Alleen al het feit dat Lampo in De zwanen van Stonehenge een aantal van z’n eigen boeken bespreekt moge van z’n onbescheidenheid getuige zijn. Het feit dat zelfs een – zeg ik dan in mijn eigen onbescheidenheid – geharde lezer als ik tijdens het lezen van dit boek regelmatig zijn gedachten voelde en zijn ogen zág afdwalen te midden van weer een van die onontwarbare zinnen, spreekt voor de schrijfstijl van de auteur. Maar omdat u dat laatste uiteraard niet hoeft te geloven, gooi ik er als illustratie één zin uit het eerste hoofdstuk, De vrouw die het anders zag, tegenaan (één zin, omdat ik het zin-loos vond er verder in het boek te blijven aanduiden, niet omdat ze zo zeldzaam waren): “Op een reële, aan rustige waarneming en verstandelijk overleg ontleende achtergrond had zij een intrige geprojecteerd, waarin de gebeurtenissen weliswaar niet van belang waren verstoken, maar dat toch de belangstelling van de lezer veeleer trachtte op te wekken door innerlijke bewogenheden en de hieruit voortspruitende nieuwsgierigheid te bevredigen door de zielkundige motivering van wat er bij de optredende personages omging.” Niet dat dat met een beetje geduld niet te begrijpen valt, maar ik heb net niet genoeg geduld om gedurende een half jaar op één boek te kauwen, vooral als ik – zoals met dit bij Meulenhoff in 1972 uitgegeven en minstens tot in 1983 (want da’s het jaar waaruit mijn exemplaar dateert) regelmatig herdrukte boek – niet verwacht na een kleine vierhonderd bladzijden echt wijzer, of er zelfs maar uit wijs, geworden te zijn. Een veronderstelling waartoe de combinatie van ondertitel, tekst op de achterflap en inhoudstafel me alle reden gaf. Ondertitel: “Een leesboek over magisch-realisme en fantastische literatuur”. (Uit de) tekst op de achterflap: “(…) eerder een roman over zijn ervaringen met de zo vaak onderschatte auteurs uit het fantastische genre, dan een essay”. (Uit de) inhoudstafel: Parsifal en de Heilige Graal, de Visserskoning, E. Th. A. Hoffmann, Monsieur Jourdain, Gustav Meyrink, Franz Kafka, Hermann Kasack, Haggard Rides Again, Arthur Machen, Howard Phillips Lovecraft, Jean Ray.

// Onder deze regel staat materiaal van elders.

-- ==== Sys2Proof/Proofs/TicketIssue.lean ====
section
/-! The last GOOD coupon of a sale (R43, R45, R66, R83): the ticket is issued and the printer is free again. -/

namespace Sys2Proof.Machine

/-! ### The printer is free again (R43, R45) -/

section
variable {s t : State} {q : PrinterId} {d : Nat}

/-- R45, R90: an allowance given back, where no printer waits for the space. -/
theorem releaseAllowance_eq (ht : t = releaseAllowance q s) (hd : (s.printer q).allowance = some d)
    (hwaiting : ∀ r, (s.printer r).waiting = false) (hfull : NoFullRecord s) : t = { s with
      printers := put s.printers q { s.printer q with allowance := none },
      freeReported := if d < 10 then 256 - s.spoils.length - t.reserved else s.freeReported } := by
  obtain ⟨u, hu⟩ : ∃ u, u = s.setPrinter q { s.printer q with allowance := none } := ⟨_, rfl⟩
  have hbranch : t = if d < 10 then spaceFreed u else u := by
    rw [ht, releaseAllowance, hd, hu]
    rfl
  have hwaiting' : ∀ r, (u.printer r).waiting = false := by
    intro r
    rw [hu, State.printer_setPrinter]
    split
    · exact hwaiting q
    · exact hwaiting r
  by_cases hdrawn : d < 10
  · rw [if_pos hdrawn, spaceFreed, handout_none (reportFree u) hwaiting' (by rw [hu]; exact hfull)] at hbranch
    have hreserved : t.reserved = u.reserved := by rw [hbranch]; rfl
    rw [if_pos hdrawn, hreserved, hbranch, hu]
    rfl
  · rw [if_neg hdrawn] at hbranch
    rw [if_neg hdrawn, hbranch, hu]
    rfl

/-- R43: a PRINTING printer with nothing waiting in its queue is READY. -/
theorem printEnds_eq {c : Printer} (ht : t = printEnds q s) (hc : s.printer q = c) (hprinting : c.state = .printing)
    (hqueue : c.queue = []) (hd : c.allowance = some d) (hwaiting : ∀ r, (s.printer r).waiting = false)
    (hfull : NoFullRecord s) : t = { s with
      printers := put s.printers q { c with job := none, allowance := none, state := .ready },
      freeReported := if d < 10 then 256 - s.spoils.length - t.reserved else s.freeReported } := by
  obtain ⟨v, hv⟩ : ∃ v, v = s.setPrinter q { c with job := none } := ⟨_, rfl⟩
  obtain ⟨u, hu⟩ : ∃ u, u = releaseAllowance q v := ⟨_, rfl⟩
  have hvq : v.printer q = { c with job := none } := by rw [hv, State.printer_setPrinter_same]
  have hout : ∀ r, (v.printer r).waiting = false := by
    intro r
    rw [hv, State.printer_setPrinter]
    split
    · exact hc ▸ hwaiting q
    · exact hwaiting r
  have hreleased := releaseAllowance_eq (d := d) hu (by rw [hvq]; exact hd) hout (by rw [hv]; exact hfull)
  have hfree : u = { s with
      printers := put s.printers q { c with job := none, allowance := none },
      freeReported := if d < 10 then 256 - s.spoils.length - u.reserved else s.freeReported } := by
    refine hreleased.trans ?_
    rw [hvq, hv]
    simp only [State.setPrinter, put_put]
  have huq : u.printer q = { c with job := none, allowance := none } := by
    rw [hfree, State.printer, look_put_same]
  have hready : t = u.setPrinter q { c with job := none, allowance := none, state := .ready } := by
    have hleaves : (s.modPrinter q fun c => { c with job := none }) = v := by rw [hv, State.modPrinter, hc]
    rw [ht, printEnds, hleaves, ← hu, hc, hprinting]
    dsimp only
    rw [startCheck_idle q _ (.inr (by rw [State.printer_modPrinter_same, huq]; exact hqueue)), State.modPrinter, huq]
  have hreserved : t.reserved = u.reserved := by
    refine reserved_congr fun p => ?_
    rw [hready, State.printer_setPrinter]
    split
    next hp => rw [← hp, huq]
    next => rfl
  rw [hreserved]
  generalize 256 - s.spoils.length - u.reserved = free at hfree ⊢
  rw [hready, hfree]
  simp only [State.setPrinter, put_put]

end

/-! ### The ticket (R66, R83, R96, R127) -/

section
variable {s t : State} {q : PrinterId} {i : PackIx} {j : JobNo} {x : Job} {k : Pack} {n : Nat} {tn : Tender} {w : Window}
  {m : SessionIx} {y : Session} {serials : List Nat}

theorem issueTicket_eq (hloaded : k.state = .loaded) :
    issueTicket k = { k with issued := k.issued + k.inPrint.length, inPrint := [] } := if_pos (by simp [hloaded])

theorem salesAfter_keeps (fare : Nat) : (salesAfter tn fare y).number = y.number ∧
    (salesAfter tn fare y).state = y.state ∧ (salesAfter tn fare y).tickets = y.tickets ∧
    (salesAfter tn fare y).coupons = y.coupons := by
  unfold salesAfter
  split
  · exact ⟨rfl, rfl, rfl, rfl⟩
  · split <;> exact ⟨rfl, rfl, rfl, rfl⟩

/-- R126, R127: the sale of a ticket, posted to its session. -/
theorem postSale_eq (hm : s.sessionOf n = some m) (hy : s.session m = some y) (fare coupons : Nat) :
    postSale n tn fare coupons s = { s with
      sessions := put s.sessions m (some
        { salesAfter tn fare y with
          tickets := min (y.tickets + 1) 65535, coupons := min (y.coupons + coupons) 65535 }) } := by
  obtain ⟨_, _, htickets, hcoupons⟩ := salesAfter_keeps (tn := tn) (y := y) fare
  rw [postSale, hm, ← htickets, ← hcoupons]
  exact modSession_eq _ hy

/-- R50: the record of a job is freed, of a session that is not CLOSING. -/
theorem freeJob_opened (hx : s.job j = some x) (hsession : x.session = some n) (hm : s.sessionOf n = some m)
    (hy : s.session m = some y) (hstate : y.state ≠ .closing) : freeJob j s = s.setJob j none := by
  have hm' : (s.setJob j none).sessionOf n = some m := hm
  have hy' : (s.setJob j none).session m = some y := hy
  simp [freeJob, hx, hsession, jobLeft, hm', hy', hstate]

/-- R66, R83: a ticket that is issued. -/
theorem issueJob_eq (hk : s.pack i = some k) (hloaded : k.state = .loaded) (hn : x.session = some n)
    (htn : x.tender = some tn) (hw : x.window = some w) (hm : s.sessionOf n = some m) (hy : s.session m = some y)
    (hstate : y.state = .opened) (hroom : s.issues.length < 256) {z : Job} (hz : s.job j = some z)
    (hzn : z.session = some n) (ht : t = issueJob q i j x serials s) :
    Told [(x.port, .jobIssued x.tag j serials q)] s t ∧ t = { s with
      ports := t.ports,
      packs := put s.packs i (some { k with issued := k.issued + k.inPrint.length, inPrint := [] }),
      jobs := put s.jobs j none,
      sessions := put s.sessions m (some
        { salesAfter tn x.fare y with
          tickets := min (y.tickets + 1) 65535, coupons := min (y.coupons + x.coupons) 65535 }),
      issues := s.issues ++ [{ serials := serials, kind := x.kind, fare := x.fare, tender := tn, session := n, window := w,
                               printer := q, time := s.clock, state := .issued }],
      running := { s.running with
        tickets := min (s.running.tickets + 1) 999999999, coupons := min (s.running.coupons + x.coupons) 999999999 },
      night := s.night || s.mode == .night } := by
  obtain ⟨u, hu⟩ : ∃ u : State, u = { s with
      packs := put s.packs i (some { k with issued := k.issued + k.inPrint.length, inPrint := [] }),
      sessions := put s.sessions m (some
        { salesAfter tn x.fare y with
          tickets := min (y.tickets + 1) 65535, coupons := min (y.coupons + x.coupons) 65535 }),
      issues := s.issues ++ [{ serials := serials, kind := x.kind, fare := x.fare, tender := tn, session := n, window := w,
                               printer := q, time := s.clock, state := .issued }],
      running := { s.running with
        tickets := min (s.running.tickets + 1) 999999999, coupons := min (s.running.coupons + x.coupons) 999999999 },
      night := s.night || s.mode == .night } := ⟨_, rfl⟩
  obtain ⟨v, hv⟩ := notify_eq u x.port (.jobIssued x.tag j serials q)
  have hissued : t = freeJob j (notify x.port (.jobIssued x.tag j serials q) u) := by
    obtain ⟨p, hp⟩ : ∃ p, p = postSale n tn x.fare x.coupons s := ⟨_, rfl⟩
    have hsale := hp.trans (postSale_eq hm hy x.fare x.coupons)
    obtain ⟨o, ho⟩ : ∃ o, o = movePack i issueTicket p := ⟨_, rfl⟩
    have hmove : o = p.setPack i (some { k with issued := k.issued + k.inPrint.length, inPrint := [] }) := by
      rw [ho, movePack_sameRemaining (k := k) (by rw [hsale]; exact hk) (by rw [issueTicket_eq hloaded]; rfl),
        issueTicket_eq hloaded]
    have hlist : ∀ e, addIssue e o = { o with issues := o.issues ++ [e] } := fun e =>
      if_pos (by rw [hmove, hsale]; exact hroom)
    simp only [ht, issueJob, hn, htn, hw, ← hp, ← ho, hlist]
    rw [hmove, hsale, hu]
    rfl
  obtain ⟨hnumber, hsame, _, _⟩ := salesAfter_keeps (tn := tn) (y := y) x.fare
  have hm' : ({ u with ports := v } : State).sessionOf n = some m := by
    rw [hu]
    exact (sessionOf_rewritten hy (y := { salesAfter tn x.fare y with
      tickets := min (y.tickets + 1) 65535, coupons := min (y.coupons + x.coupons) 65535 }) hnumber n).trans hm
  have hfreed : t = ({ u with ports := v } : State).setJob j none := by
    rw [hissued, hv]
    refine freeJob_opened (x := z) (by rw [hu]; exact hz) hzn hm' (by rw [hu]; exact look_put_same ..) ?_
    show (salesAfter tn x.fare y).state ≠ .closing
    rw [hsame, hstate]
    decide
  refine ⟨fun r => ?_, ?_⟩
  · have hport : t.port r = (notify x.port (.jobIssued x.tag j serials q) u).port r := by rw [hfreed, hv]; rfl
    rw [hport, notify_port, hu]
    rfl
  · rw [hfreed, hu]
    rfl

end

/-- R79, R83: the last coupon of a sale. -/
theorem couponTaken_last {r : Report} {s : State} {k : Pack} (hk : s.pack r.pack = some k) (hloaded : k.state = .loaded)
    (hleft : k.next ≤ k.last) (hlow : NoStockLow k s) (hx : s.job r.job = some r.record)
    (hlast : r.coupon = r.record.coupons) (hkind : r.record.kind ≠ .test) : couponTaken r k.next s =
      printEnds r.printer (issueJob r.printer r.pack r.job r.record (r.record.good ++ [k.next]) { s with
        packs := put s.packs r.pack (some { k with next := k.next + 1, inPrint := k.inPrint ++ [k.next] }),
        jobs := put s.jobs r.job (some { r.record with good := r.record.good ++ [k.next] }) }) := by
  have hjob : ∀ v, (s.setPack r.pack v).job r.job = some r.record := fun _ => hx
  simp only [couponTaken, movePack_takeCoupon hk hloaded hleft hlow, if_neg hlast.not_lt, if_neg hkind, State.modJob, hjob]
  rfl

/-- Settles O55. -/
theorem ticketIssued : Obligations.TicketIssued := by
  intro l e s q k j x i pk d n tn w m y hanswers hpoll hq hprinting hk hj hqueue hd hx hi hpk hpositive hleft hserial hlow
    hlast hkind hn htn hw hm hy hopen hroom hwaiting hfull
  subst hq
  obtain ⟨a, b, hover⟩ := exchangeOver_eq l s
  obtain ⟨hloaded, _⟩ := loaded_pack hi hpk
  obtain ⟨o, ho⟩ : ∃ o, o = (exchangeOver l s).setPrinter e.printer (s.printer e.printer).reportedOn := ⟨_, rfl⟩
  obtain ⟨v, hv⟩ : ∃ v : State, v = { o with
      packs := put o.packs i (some { pk with next := pk.next + 1, inPrint := pk.inPrint ++ [pk.next] }),
      jobs := put o.jobs j (some { x with good := x.good ++ [pk.next] }) } := ⟨_, rfl⟩
  obtain ⟨u, hu⟩ : ∃ u, u = issueJob e.printer i j x (x.good ++ [pk.next]) v := ⟨_, rfl⟩
  obtain ⟨t, ht⟩ : ∃ t, t = printEnds e.printer u := ⟨_, rfl⟩
  have hexec : exec (.coupon l pk.next .good) s = .next t := by
    refine congrArg _ (((if_pos hanswers.1).trans (onExchange_some hanswers.2.1)).trans ?_)
    rw [takeCouponReport_outstanding hanswers hpoll hserial hk hj hx hi hpk, accountReport_next hpositive hleft,
      if_pos (by decide), ← ho, couponTaken_last (k := pk) (by rw [ho, hover]; exact hpk) hloaded hleft
        (by rw [ho, hover]; exact hlow) (by rw [ho, hover]; exact hx) hlast hkind, ht, hu, hv]
  rw [hover] at ho
  have hvpk : v.pack i = some { pk with next := pk.next + 1, inPrint := pk.inPrint ++ [pk.next] } := by
    rw [hv]; exact look_put_same ..
  have hvjob : v.job j = some { x with good := x.good ++ [pk.next] } := by
    rw [hv]; exact look_put_same ..
  obtain ⟨htold, hissued⟩ := issueJob_eq hvpk hloaded hn htn hw
    (by rw [hv, ho]; exact hm) (by rw [hv, ho]; exact hy) hopen (by rw [hv, ho]; exact hroom)
    hvjob hn hu
  have huq : u.printer e.printer = (s.printer e.printer).reportedOn := by
    rw [hissued, hv, ho]
    exact look_put_same ..
  have hwaits : ∀ r, (u.printer r).waiting = false := by
    intro r
    rw [hissued, hv, ho]
    show (look (put s.printers e.printer _) r).waiting = false
    rw [look_put]
    split
    · exact hwaiting e.printer
    · exact hwaiting r
  have hends := printEnds_eq ht huq hprinting hqueue hd hwaits (by rw [hissued, hv, ho]; exact hfull)
  refine ⟨t, hexec, fun r => ?_, ?_⟩
  · have hport : t.port r = u.port r := by rw [hends]; rfl
    rw [hport, htold r, hv, ho]
    rfl
  · have hports : t.ports = u.ports := by rw [hends]
    have hspoils : u.spoils.length = s.spoils.length := by rw [hissued, hv, ho]; rfl
    have hfree : u.freeReported = s.freeReported := by rw [hissued, hv, ho]; rfl
    rw [hspoils, hfree] at hends
    rw [hports]
    generalize (if d < 10 then 256 - s.spoils.length - t.reserved else s.freeReported) = free at hends ⊢
    rw [hends, hissued, hv, ho, hover]
    simp [State.setPrinter, put_put]

end Sys2Proof.Machine
end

Ik houd het wat stenografisch, maar na het bekijken van die combinatie verwacht ik op zijn minst al géén “roman” meer, en na het combineren van het Woord vooraf en het Register heb ik al evenzeer mijn bedenkingen bij dat “leesboek”: “Dit boek is geen literairhistorische of kritische studie. Als auteur en lezer breng ik verslag uit over mijn ervaringen met het magisch-realisme en de fantastische literatuur. Indien er tussen deze twee strekkingen een verschil mocht bestaan, zo hecht ik hier slechts een relatief belang aan. Overigens overlappen beider gebieden elkander voortdurend [waarmee hij dus dat “Indien” van de vorige zin meteen tegenspreekt, noot van mij]. Verder ben ik er mij van bewust, dat in een inderdaad wetenschappelijk gefundeerd overzicht honderden schrijvers méér zouden moeten voorkomen. In een derwijze opgevat werk zou ook gebruik worden gemaakt van een uit voetnoten en een uitvoerige bibliografie bestaande referentieapparatuur. Hoewel deze ontbreekt in deze Zwanen van Stonehenge, worden steeds in de tekst zélf de gegevens vermeld, die ik onontbeerlijk acht, opdat de door mij besproken romans en novellen, alsook de terloops geciteerde secundaire literatuur door de lezer zonder noemenswaardige inspanning zouden gevonden worden.” Met andere woorden: “de lezer” moet dus maar zélf ergens noteren wat Lampo aan auteurs en boeken vermeld óf telkens de lezing van dit boek onderbreken om die boeken in huis te halen, want Lampo steekt geen tijd in een bibliografie. Vervelend, maar eerlijk als het in het begin meegegeven wordt. Maar waarom dan wél een Register met daarin titels van werken en namen van auteurs zonder dat die twee aan mekaar gekoppeld worden? Waarom in dat Register een vermelding van – en uiteraard komt die veel en uitgebreid aan bod in dit boek - “Daisne, Johan 84, 86 e.v., 187, 193, 245, 255, 277, 320, 345, 350, 360” en een aparte vermelding van “Trap van steen en wolken, De 86 e.v., 105, 118, 186, 189, 255”, “Trein der traagheid, De 96-97,100”, “Man die zijn haar kort liet knippen, De 96-97, 99”, een onderneming waar toch véél meer werk in moet gekropen zijn dan in het voorzien van een overzichtje als ‘Johan Daisne: De trap van steen en wolken, De trein der traagheid, De man die zijn haar kort liet knippen’? Omdat Lampo daar niet aan gedacht had en er geen zin meer in had misschien, maar toch echt niet omdat hij iets tegen “referentieapparatuur” had.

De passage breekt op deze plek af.